Records excerpted from a collection:
####################

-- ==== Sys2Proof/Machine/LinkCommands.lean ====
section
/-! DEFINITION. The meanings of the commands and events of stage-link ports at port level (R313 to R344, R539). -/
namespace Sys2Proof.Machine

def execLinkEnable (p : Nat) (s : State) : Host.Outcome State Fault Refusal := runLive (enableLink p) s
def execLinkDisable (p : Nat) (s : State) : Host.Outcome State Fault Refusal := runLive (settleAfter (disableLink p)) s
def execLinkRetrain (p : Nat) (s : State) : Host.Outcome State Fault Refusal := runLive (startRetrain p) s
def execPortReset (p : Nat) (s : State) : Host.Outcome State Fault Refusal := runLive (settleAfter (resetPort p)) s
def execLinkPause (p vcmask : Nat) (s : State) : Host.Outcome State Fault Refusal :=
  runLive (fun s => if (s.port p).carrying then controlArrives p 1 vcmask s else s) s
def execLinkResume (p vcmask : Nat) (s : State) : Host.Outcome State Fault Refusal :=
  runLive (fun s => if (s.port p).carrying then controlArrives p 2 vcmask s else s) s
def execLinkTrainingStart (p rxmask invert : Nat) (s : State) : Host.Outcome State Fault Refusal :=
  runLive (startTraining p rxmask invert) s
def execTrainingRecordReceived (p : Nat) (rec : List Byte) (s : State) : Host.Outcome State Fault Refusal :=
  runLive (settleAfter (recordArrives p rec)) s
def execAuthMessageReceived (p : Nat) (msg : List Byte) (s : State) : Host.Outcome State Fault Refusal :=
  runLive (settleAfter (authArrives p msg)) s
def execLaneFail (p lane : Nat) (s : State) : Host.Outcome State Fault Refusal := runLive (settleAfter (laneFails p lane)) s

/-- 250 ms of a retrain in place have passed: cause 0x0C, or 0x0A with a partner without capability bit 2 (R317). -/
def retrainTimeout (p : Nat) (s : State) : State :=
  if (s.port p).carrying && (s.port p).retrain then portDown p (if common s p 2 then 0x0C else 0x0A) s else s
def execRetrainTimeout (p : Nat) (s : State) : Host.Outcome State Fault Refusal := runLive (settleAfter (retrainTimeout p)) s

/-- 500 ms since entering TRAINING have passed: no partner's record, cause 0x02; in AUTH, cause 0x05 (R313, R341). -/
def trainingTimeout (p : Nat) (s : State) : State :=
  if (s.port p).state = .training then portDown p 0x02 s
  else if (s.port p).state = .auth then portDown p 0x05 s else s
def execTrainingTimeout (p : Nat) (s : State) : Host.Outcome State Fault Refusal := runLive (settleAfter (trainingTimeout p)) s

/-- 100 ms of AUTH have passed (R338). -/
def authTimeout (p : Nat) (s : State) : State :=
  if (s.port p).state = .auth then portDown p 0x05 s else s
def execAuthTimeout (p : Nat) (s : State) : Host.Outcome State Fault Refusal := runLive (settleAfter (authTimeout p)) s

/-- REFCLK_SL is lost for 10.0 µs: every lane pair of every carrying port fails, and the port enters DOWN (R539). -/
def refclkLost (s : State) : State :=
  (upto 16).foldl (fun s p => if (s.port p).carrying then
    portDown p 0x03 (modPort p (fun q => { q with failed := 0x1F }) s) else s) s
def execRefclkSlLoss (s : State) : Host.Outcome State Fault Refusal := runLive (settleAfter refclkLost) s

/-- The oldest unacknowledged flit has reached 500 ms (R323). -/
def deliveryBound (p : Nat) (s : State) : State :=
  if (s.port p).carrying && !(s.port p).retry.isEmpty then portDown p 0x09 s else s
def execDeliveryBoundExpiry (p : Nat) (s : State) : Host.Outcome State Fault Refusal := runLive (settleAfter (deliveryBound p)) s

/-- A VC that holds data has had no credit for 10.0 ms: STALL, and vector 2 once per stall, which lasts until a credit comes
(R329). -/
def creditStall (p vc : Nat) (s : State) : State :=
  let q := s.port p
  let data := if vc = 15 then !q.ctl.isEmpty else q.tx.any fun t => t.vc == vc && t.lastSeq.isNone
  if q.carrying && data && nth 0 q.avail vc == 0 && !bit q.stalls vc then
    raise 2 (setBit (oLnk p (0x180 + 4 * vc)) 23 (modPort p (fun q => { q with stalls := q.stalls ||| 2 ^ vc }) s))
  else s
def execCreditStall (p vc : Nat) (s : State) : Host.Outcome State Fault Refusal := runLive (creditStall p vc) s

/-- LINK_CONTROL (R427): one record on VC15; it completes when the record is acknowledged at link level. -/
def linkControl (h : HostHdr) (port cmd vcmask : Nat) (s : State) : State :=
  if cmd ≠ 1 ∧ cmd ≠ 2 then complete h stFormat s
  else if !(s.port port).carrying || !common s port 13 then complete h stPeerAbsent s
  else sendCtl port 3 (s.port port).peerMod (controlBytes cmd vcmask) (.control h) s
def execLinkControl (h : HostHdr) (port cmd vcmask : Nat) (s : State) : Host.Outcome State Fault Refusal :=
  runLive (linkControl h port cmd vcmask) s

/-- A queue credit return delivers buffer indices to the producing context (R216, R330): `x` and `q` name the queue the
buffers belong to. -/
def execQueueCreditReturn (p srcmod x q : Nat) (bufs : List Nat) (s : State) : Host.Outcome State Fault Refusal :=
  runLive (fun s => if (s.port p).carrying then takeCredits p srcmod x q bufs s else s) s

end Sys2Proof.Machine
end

####################

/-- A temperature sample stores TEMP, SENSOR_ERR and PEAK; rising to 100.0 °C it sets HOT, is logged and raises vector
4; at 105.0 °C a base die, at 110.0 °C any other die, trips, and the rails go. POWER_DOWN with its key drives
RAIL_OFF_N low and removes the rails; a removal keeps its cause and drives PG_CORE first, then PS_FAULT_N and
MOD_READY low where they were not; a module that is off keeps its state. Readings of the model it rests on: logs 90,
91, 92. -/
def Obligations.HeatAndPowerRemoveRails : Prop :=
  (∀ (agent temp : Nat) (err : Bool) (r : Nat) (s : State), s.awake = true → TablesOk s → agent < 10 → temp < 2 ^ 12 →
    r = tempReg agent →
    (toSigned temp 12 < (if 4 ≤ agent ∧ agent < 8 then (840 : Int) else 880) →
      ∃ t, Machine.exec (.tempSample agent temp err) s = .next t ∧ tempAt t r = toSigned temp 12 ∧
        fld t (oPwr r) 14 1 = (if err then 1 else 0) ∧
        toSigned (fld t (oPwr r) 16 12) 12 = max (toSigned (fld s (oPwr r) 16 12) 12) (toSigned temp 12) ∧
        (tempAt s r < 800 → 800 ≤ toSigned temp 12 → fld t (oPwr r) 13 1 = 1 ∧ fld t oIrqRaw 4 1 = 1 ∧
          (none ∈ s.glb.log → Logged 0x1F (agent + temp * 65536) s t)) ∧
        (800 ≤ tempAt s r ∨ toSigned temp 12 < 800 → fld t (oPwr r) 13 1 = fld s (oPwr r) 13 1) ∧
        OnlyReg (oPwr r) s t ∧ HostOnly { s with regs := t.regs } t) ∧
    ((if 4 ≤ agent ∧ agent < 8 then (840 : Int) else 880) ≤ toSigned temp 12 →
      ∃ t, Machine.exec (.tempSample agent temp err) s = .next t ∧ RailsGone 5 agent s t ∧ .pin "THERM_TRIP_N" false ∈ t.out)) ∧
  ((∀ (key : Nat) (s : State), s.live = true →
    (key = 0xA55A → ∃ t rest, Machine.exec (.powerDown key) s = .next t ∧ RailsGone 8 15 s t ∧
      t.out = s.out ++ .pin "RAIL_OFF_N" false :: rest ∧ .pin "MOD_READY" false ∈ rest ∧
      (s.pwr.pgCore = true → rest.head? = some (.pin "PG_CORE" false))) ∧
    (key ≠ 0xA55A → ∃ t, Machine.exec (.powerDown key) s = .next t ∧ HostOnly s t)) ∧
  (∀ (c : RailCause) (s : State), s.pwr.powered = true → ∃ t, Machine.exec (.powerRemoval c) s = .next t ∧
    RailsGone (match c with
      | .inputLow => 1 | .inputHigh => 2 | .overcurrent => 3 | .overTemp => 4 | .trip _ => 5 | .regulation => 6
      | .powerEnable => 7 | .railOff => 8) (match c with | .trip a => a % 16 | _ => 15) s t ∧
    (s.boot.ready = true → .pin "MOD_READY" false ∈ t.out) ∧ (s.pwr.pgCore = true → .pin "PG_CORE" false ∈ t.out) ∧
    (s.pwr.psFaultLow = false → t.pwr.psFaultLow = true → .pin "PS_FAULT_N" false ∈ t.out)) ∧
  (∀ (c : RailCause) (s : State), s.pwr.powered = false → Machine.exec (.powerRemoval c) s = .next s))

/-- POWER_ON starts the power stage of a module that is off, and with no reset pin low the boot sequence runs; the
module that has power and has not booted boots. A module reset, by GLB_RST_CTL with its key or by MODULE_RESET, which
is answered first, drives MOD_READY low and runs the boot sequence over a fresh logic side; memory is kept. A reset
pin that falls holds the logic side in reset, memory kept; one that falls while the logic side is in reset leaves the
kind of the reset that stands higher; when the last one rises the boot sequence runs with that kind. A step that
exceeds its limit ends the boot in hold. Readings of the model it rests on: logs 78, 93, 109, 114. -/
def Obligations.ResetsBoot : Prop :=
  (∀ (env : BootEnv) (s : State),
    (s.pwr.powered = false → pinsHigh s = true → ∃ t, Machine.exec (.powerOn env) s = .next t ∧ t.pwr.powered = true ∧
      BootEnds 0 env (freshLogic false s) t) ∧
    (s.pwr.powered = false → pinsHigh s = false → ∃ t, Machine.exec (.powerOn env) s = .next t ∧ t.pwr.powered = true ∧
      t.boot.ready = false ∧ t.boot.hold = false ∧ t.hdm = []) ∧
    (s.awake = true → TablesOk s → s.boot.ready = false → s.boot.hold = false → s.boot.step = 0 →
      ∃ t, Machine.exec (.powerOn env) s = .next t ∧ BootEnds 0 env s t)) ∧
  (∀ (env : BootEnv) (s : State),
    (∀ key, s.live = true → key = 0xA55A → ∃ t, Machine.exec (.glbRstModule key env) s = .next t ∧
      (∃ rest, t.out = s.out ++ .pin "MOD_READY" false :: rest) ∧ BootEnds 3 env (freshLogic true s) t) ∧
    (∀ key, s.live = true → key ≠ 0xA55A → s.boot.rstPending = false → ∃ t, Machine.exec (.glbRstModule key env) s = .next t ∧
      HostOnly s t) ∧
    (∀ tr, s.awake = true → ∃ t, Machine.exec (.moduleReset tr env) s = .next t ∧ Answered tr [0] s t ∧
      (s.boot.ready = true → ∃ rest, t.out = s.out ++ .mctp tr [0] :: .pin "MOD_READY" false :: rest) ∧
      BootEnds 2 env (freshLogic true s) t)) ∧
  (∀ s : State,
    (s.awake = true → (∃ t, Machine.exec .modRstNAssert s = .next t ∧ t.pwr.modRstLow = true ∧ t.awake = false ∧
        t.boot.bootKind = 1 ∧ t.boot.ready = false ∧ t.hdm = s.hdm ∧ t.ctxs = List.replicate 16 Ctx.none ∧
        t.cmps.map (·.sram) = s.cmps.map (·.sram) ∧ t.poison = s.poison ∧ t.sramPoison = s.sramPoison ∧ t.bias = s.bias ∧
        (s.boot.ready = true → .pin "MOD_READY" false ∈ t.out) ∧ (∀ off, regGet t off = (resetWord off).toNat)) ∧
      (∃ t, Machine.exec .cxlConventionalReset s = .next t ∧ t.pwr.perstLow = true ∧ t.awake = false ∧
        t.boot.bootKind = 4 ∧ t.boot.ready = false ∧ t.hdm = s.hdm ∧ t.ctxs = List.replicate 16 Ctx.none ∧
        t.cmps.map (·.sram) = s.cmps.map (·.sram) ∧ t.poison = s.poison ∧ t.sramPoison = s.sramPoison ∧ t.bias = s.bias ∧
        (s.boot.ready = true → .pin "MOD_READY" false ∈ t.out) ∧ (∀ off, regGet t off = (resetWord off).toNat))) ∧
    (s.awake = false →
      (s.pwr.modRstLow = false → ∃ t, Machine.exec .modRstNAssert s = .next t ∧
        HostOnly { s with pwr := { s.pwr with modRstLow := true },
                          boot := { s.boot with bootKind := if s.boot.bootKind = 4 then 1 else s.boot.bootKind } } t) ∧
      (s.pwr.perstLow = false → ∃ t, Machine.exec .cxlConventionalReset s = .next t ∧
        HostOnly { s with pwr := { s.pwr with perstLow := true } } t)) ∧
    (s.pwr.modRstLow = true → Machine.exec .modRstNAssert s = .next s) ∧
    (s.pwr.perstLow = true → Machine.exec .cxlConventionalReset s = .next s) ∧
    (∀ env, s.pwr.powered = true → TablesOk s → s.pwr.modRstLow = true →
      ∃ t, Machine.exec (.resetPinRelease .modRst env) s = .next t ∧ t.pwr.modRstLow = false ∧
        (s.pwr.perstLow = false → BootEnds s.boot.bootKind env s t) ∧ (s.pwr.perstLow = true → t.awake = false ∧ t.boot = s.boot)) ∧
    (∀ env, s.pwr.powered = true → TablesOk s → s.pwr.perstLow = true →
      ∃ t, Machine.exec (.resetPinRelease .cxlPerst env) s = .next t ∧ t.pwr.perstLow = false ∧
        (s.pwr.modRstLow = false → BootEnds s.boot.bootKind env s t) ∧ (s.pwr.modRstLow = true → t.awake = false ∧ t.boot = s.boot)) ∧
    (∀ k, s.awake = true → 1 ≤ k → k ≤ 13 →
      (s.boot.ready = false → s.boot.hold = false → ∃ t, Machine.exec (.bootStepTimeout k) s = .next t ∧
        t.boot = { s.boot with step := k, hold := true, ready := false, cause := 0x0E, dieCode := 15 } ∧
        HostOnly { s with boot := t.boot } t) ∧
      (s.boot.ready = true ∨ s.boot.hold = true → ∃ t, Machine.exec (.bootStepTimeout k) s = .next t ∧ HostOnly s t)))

####################

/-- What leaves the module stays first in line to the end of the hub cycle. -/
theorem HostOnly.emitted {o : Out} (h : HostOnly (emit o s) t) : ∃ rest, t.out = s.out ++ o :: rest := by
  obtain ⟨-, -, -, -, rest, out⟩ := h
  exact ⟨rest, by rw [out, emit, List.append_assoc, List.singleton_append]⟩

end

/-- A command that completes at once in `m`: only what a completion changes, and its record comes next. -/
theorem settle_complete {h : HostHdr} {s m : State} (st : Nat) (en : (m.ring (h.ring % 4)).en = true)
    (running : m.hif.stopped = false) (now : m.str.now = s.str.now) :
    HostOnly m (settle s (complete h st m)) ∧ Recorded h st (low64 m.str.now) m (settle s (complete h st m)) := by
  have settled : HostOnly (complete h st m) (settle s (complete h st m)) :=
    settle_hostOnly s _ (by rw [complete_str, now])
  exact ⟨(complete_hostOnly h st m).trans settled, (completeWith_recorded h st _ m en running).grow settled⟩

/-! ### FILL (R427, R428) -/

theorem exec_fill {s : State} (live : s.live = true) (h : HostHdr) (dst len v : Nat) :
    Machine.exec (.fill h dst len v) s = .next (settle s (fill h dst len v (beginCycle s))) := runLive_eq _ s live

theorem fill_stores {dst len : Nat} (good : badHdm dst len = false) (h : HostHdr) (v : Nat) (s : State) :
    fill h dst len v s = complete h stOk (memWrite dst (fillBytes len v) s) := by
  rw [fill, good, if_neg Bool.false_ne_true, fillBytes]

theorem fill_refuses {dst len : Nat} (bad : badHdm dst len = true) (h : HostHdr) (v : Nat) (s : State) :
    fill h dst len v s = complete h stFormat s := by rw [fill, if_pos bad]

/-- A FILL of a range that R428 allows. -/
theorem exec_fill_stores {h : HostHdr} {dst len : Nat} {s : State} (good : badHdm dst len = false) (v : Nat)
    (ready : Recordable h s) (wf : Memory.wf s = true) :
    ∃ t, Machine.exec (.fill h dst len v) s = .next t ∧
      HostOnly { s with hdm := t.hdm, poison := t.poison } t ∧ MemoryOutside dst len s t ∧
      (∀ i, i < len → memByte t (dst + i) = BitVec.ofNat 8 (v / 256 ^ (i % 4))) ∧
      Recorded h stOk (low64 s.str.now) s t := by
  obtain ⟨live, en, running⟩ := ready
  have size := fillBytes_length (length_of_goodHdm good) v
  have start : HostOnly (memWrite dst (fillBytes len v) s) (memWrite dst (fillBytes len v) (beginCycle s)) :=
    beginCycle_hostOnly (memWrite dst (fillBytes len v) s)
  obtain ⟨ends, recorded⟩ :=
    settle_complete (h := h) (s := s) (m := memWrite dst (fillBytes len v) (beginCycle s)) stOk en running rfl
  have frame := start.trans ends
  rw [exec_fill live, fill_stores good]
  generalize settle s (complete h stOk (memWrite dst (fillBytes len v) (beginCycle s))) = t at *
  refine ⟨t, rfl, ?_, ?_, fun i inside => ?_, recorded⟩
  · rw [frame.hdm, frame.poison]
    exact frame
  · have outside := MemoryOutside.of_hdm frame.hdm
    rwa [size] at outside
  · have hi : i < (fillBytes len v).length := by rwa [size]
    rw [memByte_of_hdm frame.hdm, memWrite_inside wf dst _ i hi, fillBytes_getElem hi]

####################

→ Action item
What you give back should be only the lines of the records above, starting at the line with "(s.pwr.perstLow = false → BootEnds" and ending at the line with "(s.boot.ready = true ∨", restated word for word.

→ Solved exercise
        (s.pwr.perstLow = false → BootEnds s.boot.bootKind env s t) ∧ (s.pwr.perstLow = true → t.awake = false ∧ t.boot = s.boot)) ∧
    (∀ env, s.pwr.powered = true → TablesOk s → s.pwr.perstLow = true →
      ∃ t, Machine.exec (.resetPinRelease .cxlPerst env) s = .next t ∧ t.pwr.perstLow = false ∧
        (s.pwr.modRstLow = false → BootEnds s.boot.bootKind env s t) ∧ (s.pwr.modRstLow = true → t.awake = false ∧ t.boot = s.boot)) ∧
    (∀ k, s.awake = true → 1 ≤ k → k ≤ 13 →
      (s.boot.ready = false → s.boot.hold = false → ∃ t, Machine.exec (.bootStepTimeout k) s = .next t ∧
        t.boot = { s.boot with step := k, hold := true, ready := false, cause := 0x0E, dieCode := 15 } ∧
        HostOnly { s with boot := t.boot } t) ∧
      (s.boot.ready = true ∨ s.boot.hold = true → ∃ t, Machine.exec (.bootStepTimeout k) s = .next t ∧ HostOnly s t)))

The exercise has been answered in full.